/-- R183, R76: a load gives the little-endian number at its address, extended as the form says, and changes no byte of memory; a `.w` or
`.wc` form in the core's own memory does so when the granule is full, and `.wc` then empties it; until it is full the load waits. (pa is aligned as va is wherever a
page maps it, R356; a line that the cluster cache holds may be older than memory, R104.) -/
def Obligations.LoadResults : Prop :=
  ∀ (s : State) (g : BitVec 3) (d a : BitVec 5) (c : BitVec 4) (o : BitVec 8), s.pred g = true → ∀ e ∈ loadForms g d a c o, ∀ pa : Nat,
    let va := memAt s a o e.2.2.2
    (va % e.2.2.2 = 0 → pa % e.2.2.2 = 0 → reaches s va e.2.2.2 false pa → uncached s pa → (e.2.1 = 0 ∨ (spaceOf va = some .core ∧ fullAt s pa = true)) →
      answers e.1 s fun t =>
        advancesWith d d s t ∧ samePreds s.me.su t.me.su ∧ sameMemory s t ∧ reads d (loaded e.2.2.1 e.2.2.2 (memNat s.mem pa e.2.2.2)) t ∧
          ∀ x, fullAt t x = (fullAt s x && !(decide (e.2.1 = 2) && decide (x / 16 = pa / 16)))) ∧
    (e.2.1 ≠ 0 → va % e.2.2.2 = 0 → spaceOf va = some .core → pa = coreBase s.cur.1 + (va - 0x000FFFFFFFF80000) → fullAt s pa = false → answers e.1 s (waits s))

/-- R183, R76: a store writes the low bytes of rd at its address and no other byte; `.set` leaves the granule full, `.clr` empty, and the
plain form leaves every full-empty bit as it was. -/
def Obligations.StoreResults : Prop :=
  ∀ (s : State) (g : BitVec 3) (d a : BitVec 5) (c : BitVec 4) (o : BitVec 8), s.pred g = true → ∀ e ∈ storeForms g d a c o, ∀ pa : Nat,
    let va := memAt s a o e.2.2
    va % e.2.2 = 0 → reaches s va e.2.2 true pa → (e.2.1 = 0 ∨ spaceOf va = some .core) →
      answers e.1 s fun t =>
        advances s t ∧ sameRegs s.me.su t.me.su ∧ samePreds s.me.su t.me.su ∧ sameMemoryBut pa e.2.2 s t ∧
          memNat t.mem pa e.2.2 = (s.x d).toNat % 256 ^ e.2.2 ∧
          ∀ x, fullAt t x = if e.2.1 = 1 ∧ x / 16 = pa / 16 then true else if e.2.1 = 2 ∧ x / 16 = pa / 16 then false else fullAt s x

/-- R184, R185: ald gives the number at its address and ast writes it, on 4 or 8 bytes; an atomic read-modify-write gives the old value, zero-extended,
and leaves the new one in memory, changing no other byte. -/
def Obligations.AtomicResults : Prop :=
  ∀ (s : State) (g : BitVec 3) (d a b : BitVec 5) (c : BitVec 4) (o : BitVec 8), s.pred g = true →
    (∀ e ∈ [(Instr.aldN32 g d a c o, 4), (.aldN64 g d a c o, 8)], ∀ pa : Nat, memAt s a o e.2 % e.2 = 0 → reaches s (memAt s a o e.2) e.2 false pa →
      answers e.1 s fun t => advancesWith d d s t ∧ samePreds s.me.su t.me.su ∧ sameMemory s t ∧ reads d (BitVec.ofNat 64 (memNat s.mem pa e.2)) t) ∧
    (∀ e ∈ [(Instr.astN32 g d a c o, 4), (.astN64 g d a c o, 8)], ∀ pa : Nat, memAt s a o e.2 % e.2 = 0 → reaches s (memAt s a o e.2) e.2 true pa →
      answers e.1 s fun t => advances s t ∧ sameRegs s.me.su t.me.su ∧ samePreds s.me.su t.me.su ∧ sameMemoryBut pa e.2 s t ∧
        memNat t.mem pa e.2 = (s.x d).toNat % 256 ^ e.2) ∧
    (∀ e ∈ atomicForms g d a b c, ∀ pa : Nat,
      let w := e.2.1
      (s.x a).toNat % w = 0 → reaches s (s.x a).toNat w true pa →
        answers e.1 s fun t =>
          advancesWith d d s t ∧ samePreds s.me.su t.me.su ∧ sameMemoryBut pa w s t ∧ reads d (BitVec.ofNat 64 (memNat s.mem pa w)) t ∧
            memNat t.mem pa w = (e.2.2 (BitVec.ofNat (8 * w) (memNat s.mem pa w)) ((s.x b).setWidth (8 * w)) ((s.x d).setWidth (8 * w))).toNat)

★ ★ ★ ★

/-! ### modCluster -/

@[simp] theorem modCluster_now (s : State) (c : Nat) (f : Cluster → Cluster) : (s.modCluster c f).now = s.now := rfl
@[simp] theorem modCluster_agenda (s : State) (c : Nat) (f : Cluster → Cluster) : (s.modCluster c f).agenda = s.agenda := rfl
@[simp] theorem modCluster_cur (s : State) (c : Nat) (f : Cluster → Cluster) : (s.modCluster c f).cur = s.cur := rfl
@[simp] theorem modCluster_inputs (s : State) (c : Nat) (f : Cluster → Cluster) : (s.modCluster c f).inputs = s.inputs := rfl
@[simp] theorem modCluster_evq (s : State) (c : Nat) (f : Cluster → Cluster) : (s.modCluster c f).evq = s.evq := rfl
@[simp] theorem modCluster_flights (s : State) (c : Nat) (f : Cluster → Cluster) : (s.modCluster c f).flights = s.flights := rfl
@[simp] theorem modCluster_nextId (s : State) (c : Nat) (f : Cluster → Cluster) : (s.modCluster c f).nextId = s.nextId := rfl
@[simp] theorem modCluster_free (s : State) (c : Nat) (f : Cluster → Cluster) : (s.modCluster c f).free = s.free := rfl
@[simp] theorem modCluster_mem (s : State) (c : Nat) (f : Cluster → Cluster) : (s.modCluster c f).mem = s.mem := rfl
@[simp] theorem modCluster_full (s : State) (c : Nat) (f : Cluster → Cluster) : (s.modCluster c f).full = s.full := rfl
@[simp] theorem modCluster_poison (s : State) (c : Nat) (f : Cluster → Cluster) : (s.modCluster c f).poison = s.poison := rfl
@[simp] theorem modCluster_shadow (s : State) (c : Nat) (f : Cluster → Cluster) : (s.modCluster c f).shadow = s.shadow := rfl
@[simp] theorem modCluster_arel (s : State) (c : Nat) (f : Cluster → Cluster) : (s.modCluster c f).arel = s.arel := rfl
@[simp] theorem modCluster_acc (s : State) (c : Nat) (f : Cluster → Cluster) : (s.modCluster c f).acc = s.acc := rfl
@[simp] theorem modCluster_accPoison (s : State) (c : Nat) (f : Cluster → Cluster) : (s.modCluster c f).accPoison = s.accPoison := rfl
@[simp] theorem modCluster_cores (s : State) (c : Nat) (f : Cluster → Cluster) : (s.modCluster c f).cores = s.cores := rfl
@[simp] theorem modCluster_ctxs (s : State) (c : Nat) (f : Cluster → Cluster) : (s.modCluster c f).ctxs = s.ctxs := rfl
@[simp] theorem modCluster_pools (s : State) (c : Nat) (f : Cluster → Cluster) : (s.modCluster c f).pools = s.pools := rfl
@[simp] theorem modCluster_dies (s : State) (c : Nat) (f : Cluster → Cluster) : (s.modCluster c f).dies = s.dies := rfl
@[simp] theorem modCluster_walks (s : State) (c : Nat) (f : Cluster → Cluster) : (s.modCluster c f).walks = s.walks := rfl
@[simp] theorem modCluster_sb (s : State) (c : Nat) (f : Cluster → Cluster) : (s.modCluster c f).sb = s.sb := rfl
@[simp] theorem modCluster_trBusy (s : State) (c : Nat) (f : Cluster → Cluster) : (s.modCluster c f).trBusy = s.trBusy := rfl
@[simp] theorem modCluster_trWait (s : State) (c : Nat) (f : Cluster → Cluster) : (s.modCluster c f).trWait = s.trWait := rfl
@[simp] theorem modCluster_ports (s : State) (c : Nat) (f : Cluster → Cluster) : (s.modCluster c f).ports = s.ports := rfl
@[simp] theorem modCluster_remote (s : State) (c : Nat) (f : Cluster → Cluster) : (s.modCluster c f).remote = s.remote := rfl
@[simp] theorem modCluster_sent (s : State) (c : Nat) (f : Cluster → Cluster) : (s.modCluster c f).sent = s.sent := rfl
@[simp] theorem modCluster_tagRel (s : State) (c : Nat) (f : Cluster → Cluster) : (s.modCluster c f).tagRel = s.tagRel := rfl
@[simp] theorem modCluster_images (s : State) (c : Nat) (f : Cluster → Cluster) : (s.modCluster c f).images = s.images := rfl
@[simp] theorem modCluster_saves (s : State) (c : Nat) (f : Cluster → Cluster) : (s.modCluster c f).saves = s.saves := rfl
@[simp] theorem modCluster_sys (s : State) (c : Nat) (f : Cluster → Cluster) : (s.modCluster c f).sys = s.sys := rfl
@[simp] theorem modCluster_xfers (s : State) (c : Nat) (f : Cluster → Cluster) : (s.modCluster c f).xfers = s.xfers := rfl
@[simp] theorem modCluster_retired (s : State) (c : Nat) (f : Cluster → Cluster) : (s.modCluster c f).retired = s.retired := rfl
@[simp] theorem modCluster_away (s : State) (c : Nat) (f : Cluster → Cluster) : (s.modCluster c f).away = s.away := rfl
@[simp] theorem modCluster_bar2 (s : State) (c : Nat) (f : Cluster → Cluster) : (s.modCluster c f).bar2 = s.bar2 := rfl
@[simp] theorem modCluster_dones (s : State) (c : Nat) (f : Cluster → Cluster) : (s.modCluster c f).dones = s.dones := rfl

★ ★ ★ ★

• [Instructions for the task]: Go through the material above and output exactly the lines from the one containing "R76: a load" through the one containing "def Obligations.LoadResults : Prop".

• [Result]:
/-- R183, R76: a load gives the little-endian number at its address, extended as the form says, and changes no byte of memory; a `.w` or
`.wc` form in the core's own memory does so when the granule is full, and `.wc` then empties it; until it is full the load waits. (pa is aligned as va is wherever a
page maps it, R356; a line that the cluster cache holds may be older than memory, R104.) -/
def Obligations.LoadResults : Prop :=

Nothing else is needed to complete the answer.